Business & Data Research
Posts
Linear Regression Model - Inferential Statistics

Linear Regression Model - Inferential Statistics

Mahesh Gurumoorthi
September 21, 2024

Linear regression is a regression model that uses a straight line to describe the relationship between one or more variables. It finds the line of best fit through your data by searching for the value of the regression coefficient(s) that minimizes the total error of the model.

There are two main types of linear regression:

Simple Linear Regression uses only one independent variable
Multi Linear Regression uses two or more independent variables

Step 1: Install the packages and move these packages into global environment where we can use it for data modelling purpose.
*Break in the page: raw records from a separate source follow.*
theorem subFlagged_keeps_rest :
    (∀ r, r ≠ x → r ≠ VF → (s.subFlagged x a b).getV r = s.getV r) ∧ Frame [.v] s (s.subFlagged x a b) :=
  flag_then_result_keeps_rest s _ _

end SubFlagged

/-! ### The sum, the differences and the shifts -/

/-- Settles O38: the sum is written first and the carry over it, so the carry survives in VF. -/
theorem addSetsCarry : Obligations.AddSetsCarry := by
  unfold Obligations.AddSetsCarry
  refine fun s x y => ⟨decode_encode (.addReg x y), _, rfl, fun hx => ?sum, ?carry, setV_setV_keeps_rest s _ _⟩
  case sum => rw [getV_first_of_setV_setV s _ _ hx, BitVec.toNat_add]
  case carry => rw [State.getV_setV_same, carryFlag_toNat]

/-- Settles O39: the flagged difference V[x] - V[y]. -/
theorem subtractSetsGreaterFlag : Obligations.SubtractSetsGreaterFlag := by
  unfold Obligations.SubtractSetsGreaterFlag
  refine fun s x y => ⟨decode_encode (.subReg x y), _, _, exec_subReg s x y, greaterFlag_toNat _ _,
    fun hx => ?flag, fun hx hy => ?neither, fun hx hy => ?subtrahend, fun hx hy => ?minuend, fun hx hy => ?both,
    subFlagged_keeps_rest s x x y⟩
  case flag => rw [subFlagged_getV_flag s x y hx]
  case neither => rw [subFlagged_getV_result, if_neg hx, if_neg hy]
  case subtrahend => rw [subFlagged_getV_result, if_neg hx, if_pos hy]
  case minuend =>
    subst hx
    rw [subFlagged_getV_result, if_pos rfl, if_neg hy]
  case both =>
    subst hx hy
    exact subFlagged_getV_result_self s VF VF

/-- Settles O40: the flagged difference V[y] - V[x]. -/
theorem reverseSubtractSetsGreaterFlag : Obligations.ReverseSubtractSetsGreaterFlag := by
  unfold Obligations.ReverseSubtractSetsGreaterFlag
  refine fun s x y => ⟨decode_encode (.subnReg x y), _, _, exec_subnReg s x y, greaterFlag_toNat _ _,
    fun hx => ?flag, fun hx hy => ?neither, fun hx hy => ?minuend, fun hx hy => ?subtrahend, fun hx hy => ?both,
    subFlagged_keeps_rest s x y x⟩
  case flag => rw [subFlagged_getV_flag s y x hx]
  case neither => rw [subFlagged_getV_result, if_neg hy, if_neg hx]
  case minuend => rw [subFlagged_getV_result, if_pos hy, if_neg hx]
  case subtrahend =>
    subst hx
    rw [subFlagged_getV_result, if_neg hy, if_pos rfl]
  case both =>
    subst hx hy
    exact subFlagged_getV_result_self s VF VF

/-- 8xy6 whatever y is: the flag, then the halved value read after it (42_alu.md R180). -/
theorem exec_shr (s : State) (x y : RegIdx) : exec (.shr x y) s =
    .next ((s.setV VF (lowBitFlag (s.getV x))).setV x ((s.setV VF (lowBitFlag (s.getV x))).getV x >>> 1)) := rfl
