-- ==== Sys2Proof/Laws/Trie.lean ====
section
/-! SUPPORT. PARSE's insertion (45_container.md R168), seen on trees: what it adds, and that it faults exactly where
the code set stops being prefix-free. -/

namespace Sys2Proof.Laws

open Sys2Proof.Machine Sys2Proof.Safety

/-- Insertion of a code on the abstract tree; none where a node of the tree is in the way. -/
def insertTree (sym : Byte) : BitString → HTree → Option HTree
  | [], .absent => some (.leaf sym 0)
  | [], .leaf _ _ => none
  | [], .node _ _ _ => none
  | b :: bs, .absent =>
    (insertTree sym bs .absent).map fun u => if b then .node 0 .absent u else .node 0 u .absent
  | _ :: _, .leaf _ _ => none
  | b :: bs, .node f l r =>
    if b then (insertTree sym bs r).map fun u => .node f l u else (insertTree sym bs l).map fun u => .node f u r

/-- Every Internal node below the root leads to a leaf. -/
def Bushy : HTree → Prop
  | .absent => True
  | .leaf _ _ => True
  | .node f l r => (HTree.node f l r).paths ≠ [] ∧ Bushy l ∧ Bushy r

theorem insertTree_paths {sym : Byte} {c : BitString} {t u : HTree} (h : insertTree sym c t = some u) :
    u.paths.Perm ((sym, c) :: t.paths) := by
  induction c generalizing t u with
  | nil =>
    cases t with
    | absent => simp only [insertTree, Option.some.injEq] at h; subst h; simp [HTree.paths]
    | leaf => simp [insertTree] at h
    | node => simp [insertTree] at h
  | cons b bs ih =>
    cases t with
    | absent =>
      simp only [insertTree, Option.map_eq_some_iff] at h
      obtain ⟨v, hv, rfl⟩ := h
      have hp := ih hv
      have hm : ∀ x : Bool, ((v.paths).map fun e : Byte × BitString => (e.1, x :: e.2)).Perm [(sym, x :: bs)] :=
        fun x => hp.map (fun e : Byte × BitString => (e.1, x :: e.2))
      cases b
      · simpa only [HTree.paths, List.map_nil, List.append_nil, Bool.false_eq_true, if_false] using hm false
      · simpa only [HTree.paths, List.map_nil, List.nil_append, if_true] using hm true
    | leaf => simp [insertTree] at h
    | node f l r =>
      simp only [insertTree] at h
      cases b with
      | false =>
        simp only [Bool.false_eq_true, if_false, Option.map_eq_some_iff] at h
        obtain ⟨v, hv, rfl⟩ := h
        have := ((ih hv).map (fun e : Byte × BitString => (e.1, false :: e.2))).append_right
          (r.paths.map fun e => (e.1, true :: e.2))
        simpa [HTree.paths] using this
      | true =>
        simp only [if_true, Option.map_eq_some_iff] at h
        obtain ⟨v, hv, rfl⟩ := h
        have := ((ih hv).map (fun e : Byte × BitString => (e.1, true :: e.2))).append_left
          (l.paths.map fun e => (e.1, false :: e.2))
        exact this.trans (by simp [HTree.paths])

theorem insertTree_bushy {sym : Byte} {c : BitString} {t u : HTree} (h : insertTree sym c t = some u)
    (hb : Bushy t) : Bushy u := by
  have hne : u.paths ≠ [] := fun e => by
    have := (insertTree_paths h).length_eq
    simp [e] at this
  induction c generalizing t u with
  | nil =>
    cases t with
    | absent => simp only [insertTree, Option.some.injEq] at h; subst h; trivial
    | leaf => simp [insertTree] at h
    | node => simp [insertTree] at h
  | cons b bs ih =>
    have sub : ∀ {t' u'}, insertTree sym bs t' = some u' → Bushy t' → Bushy u' := fun h' hb' =>
      ih h' hb' fun e => by have := (insertTree_paths h').length_eq; simp [e] at this
    cases t with
    | absent =>
      simp only [insertTree, Option.map_eq_some_iff] at h
      obtain ⟨v, hv, rfl⟩ := h
      have := sub hv trivial
      cases b
      · exact ⟨hne, this, trivial⟩
      · exact ⟨hne, trivial, this⟩
    | leaf => simp [insertTree] at h
    | node f l r =>
      simp only [insertTree] at h
      cases b with
      | false =>
        simp only [Bool.false_eq_true, if_false, Option.map_eq_some_iff] at h
        obtain ⟨v, hv, rfl⟩ := h
        exact ⟨hne, sub hv hb.2.1, hb.2.2⟩
      | true =>
        simp only [if_true, Option.map_eq_some_iff] at h
        obtain ⟨v, hv, rfl⟩ := h
        exact ⟨hne, hb.2.1, sub hv hb.2.2⟩

theorem insertTree_levels {sym : Byte} {c : BitString} {t u : HTree} (h : insertTree sym c t = some u) :
    u.levels ≤ max t.levels (c.length + 1) := by
  induction c generalizing t u with
  | nil =>
    cases t with
    | absent => simp only [insertTree, Option.some.injEq] at h; subst h; simp [HTree.levels]
    | leaf => simp [insertTree] at h
    | node => simp [insertTree] at h
  | cons b bs ih =>
    cases t with
    | absent =>
      simp only [insertTree, Option.map_eq_some_iff] at h
      obtain ⟨v, hv, rfl⟩ := h
      have := ih hv
      cases b <;> simp [HTree.levels] at this ⊢ <;> omega
    | leaf => simp [insertTree] at h
    | node f l r =>
      simp only [insertTree] at h
      cases b with
      | false =>
        simp only [Bool.false_eq_true, if_false, Option.map_eq_some_iff] at h
        obtain ⟨v, hv, rfl⟩ := h
        have := ih hv
        simp only [HTree.levels, List.length_cons]; omega
      | true =>
        simp only [if_true, Option.map_eq_some_iff] at h
        obtain ⟨v, hv, rfl⟩ := h
        have := ih hv
        simp only [HTree.levels, List.length_cons]; omega

theorem insertTree_isNode {sym : Byte} {b : Bool} {bs : BitString} {t u : HTree}
    (h : insertTree sym (b :: bs) t = some u) : u.isNode = true := by
  cases t with
  | absent =>
    simp only [insertTree, Option.map_eq_some_iff] at h
    obtain ⟨v, -, rfl⟩ := h
    cases b <;> rfl
  | leaf => simp [insertTree] at h
  | node f l r =>
    simp only [insertTree] at h
    cases b <;> simp only [Bool.false_eq_true, if_false, if_true, Option.map_eq_some_iff] at h <;>
      (obtain ⟨v, -, rfl⟩ := h; rfl)

/-- An absent child takes any code. -/
theorem insertTree_absent (sym : Byte) (c : BitString) : ∃ u, insertTree sym c .absent = some u := by
  induction c with
  | nil => exact ⟨_, rfl⟩
  | cons b bs ih =>
    obtain ⟨u, hu⟩ := ih
    exact ⟨if b then .node 0 .absent u else .node 0 u .absent, by simp only [insertTree, hu, Option.map_some]⟩

/-- Where the code is apart from every leaf path there is room for it. -/
theorem insertTree_of_apart {sym : Byte} {c : BitString} {t : HTree} (hb : Bushy t)
    (ha : ∀ e ∈ t.paths, Apart e.2 c) : ∃ u, insertTree sym c t = some u := by
  induction c generalizing t with
  | nil =>
    cases t with
    | absent => exact ⟨_, rfl⟩
    | leaf b f => exact absurd (List.nil_prefix) (ha (b, []) (by simp [HTree.paths])).1
    | node f l r =>
      obtain ⟨e, he⟩ := List.exists_mem_of_ne_nil _ hb.1
      exact absurd (List.nil_prefix) (ha e he).2
  | cons b bs ih =>
    cases t with
    | absent => exact insertTree_absent sym _
    | leaf s f => exact absurd (List.nil_prefix) (ha (s, []) (by simp [HTree.paths])).1
    | node f l r =>
      have lift : ∀ (x : Bool) (e : BitString), Apart (x :: e) (x :: bs) → Apart e bs := fun x e h =>
        ⟨fun h1 => h.1 ((List.prefix_cons_inj x).mpr h1), fun h2 => h.2 ((List.prefix_cons_inj x).mpr h2)⟩
      cases b with
      | false =>
        obtain ⟨u, hu⟩ := ih hb.2.1 fun e he => lift false e.2 (ha (e.1, false :: e.2) (by
          simp only [HTree.paths, List.mem_append, List.mem_map]; exact .inl ⟨e, he, rfl⟩))
        exact ⟨.node f u r, by simp only [insertTree, Bool.false_eq_true, if_false, hu, Option.map_some]⟩
      | true =>
        obtain ⟨u, hu⟩ := ih hb.2.2 fun e he => lift true e.2 (ha (e.1, true :: e.2) (by
          simp only [HTree.paths, List.mem_append, List.mem_map]; exact .inr ⟨e, he, rfl⟩))
        exact ⟨.node f l u, by simp only [insertTree, if_true, hu, Option.map_some]⟩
install.packages("ggplot2")
install.packages("dplyr")
install.packages("broom")
install.packages("ggpubr")

library(ggplot2)
library(dplyr)
library(broom)
library(ggpubr)

Step 2 : Load the required dataset and explore the loaded dataset to know the structure of the data:

petrol <- read.csv("/Users/Library/CloudStorage/OneDrive-Microsoft365/Sample Datasets Kaggle/petrol_consumption.csv")
head(petrol)
cor(petrol)
summary(petrol)

Step 3 : Important : Make sure the data meets the OLS (Ordinary Least Square) assumptions which are as follows :

Linearity
Homoscedasticity
Zero Means Error
Endogeneity
Autocorrelation of errors
Multicollinearity

In this case, we will check the normality of the loaded dataset and make sure we are taking one independent and one dependent variable which is called single linear regression or simple linear regression model

hist(petrol$Petrol_Consumption)

Step 4 : Linearity of the dataset between petrol consumption and paved highways

plot(Petrol_Consumption ~ Paved_Highways, data = petrol)

Step 5 : Homascadecity:
This means that the prediction error will not change significantly over the range of the prediction of the model, so we can test with this assumption later after fitting the linear model.

cor(petrol$Petrol_Consumption, petrol$Paved_Highways)
[1] 0.01904194

Usage of correlation function between the two independent variables which are paved highways and petrol consumption. By running the function cor() we will get to know how far or close these two variables are, if these variables are very close then we can take these two variables into linear model technique. In this case, we got 0.019 which is 2% variance and 98% is correlated with these 2 variables, hence considering this into linear model technique.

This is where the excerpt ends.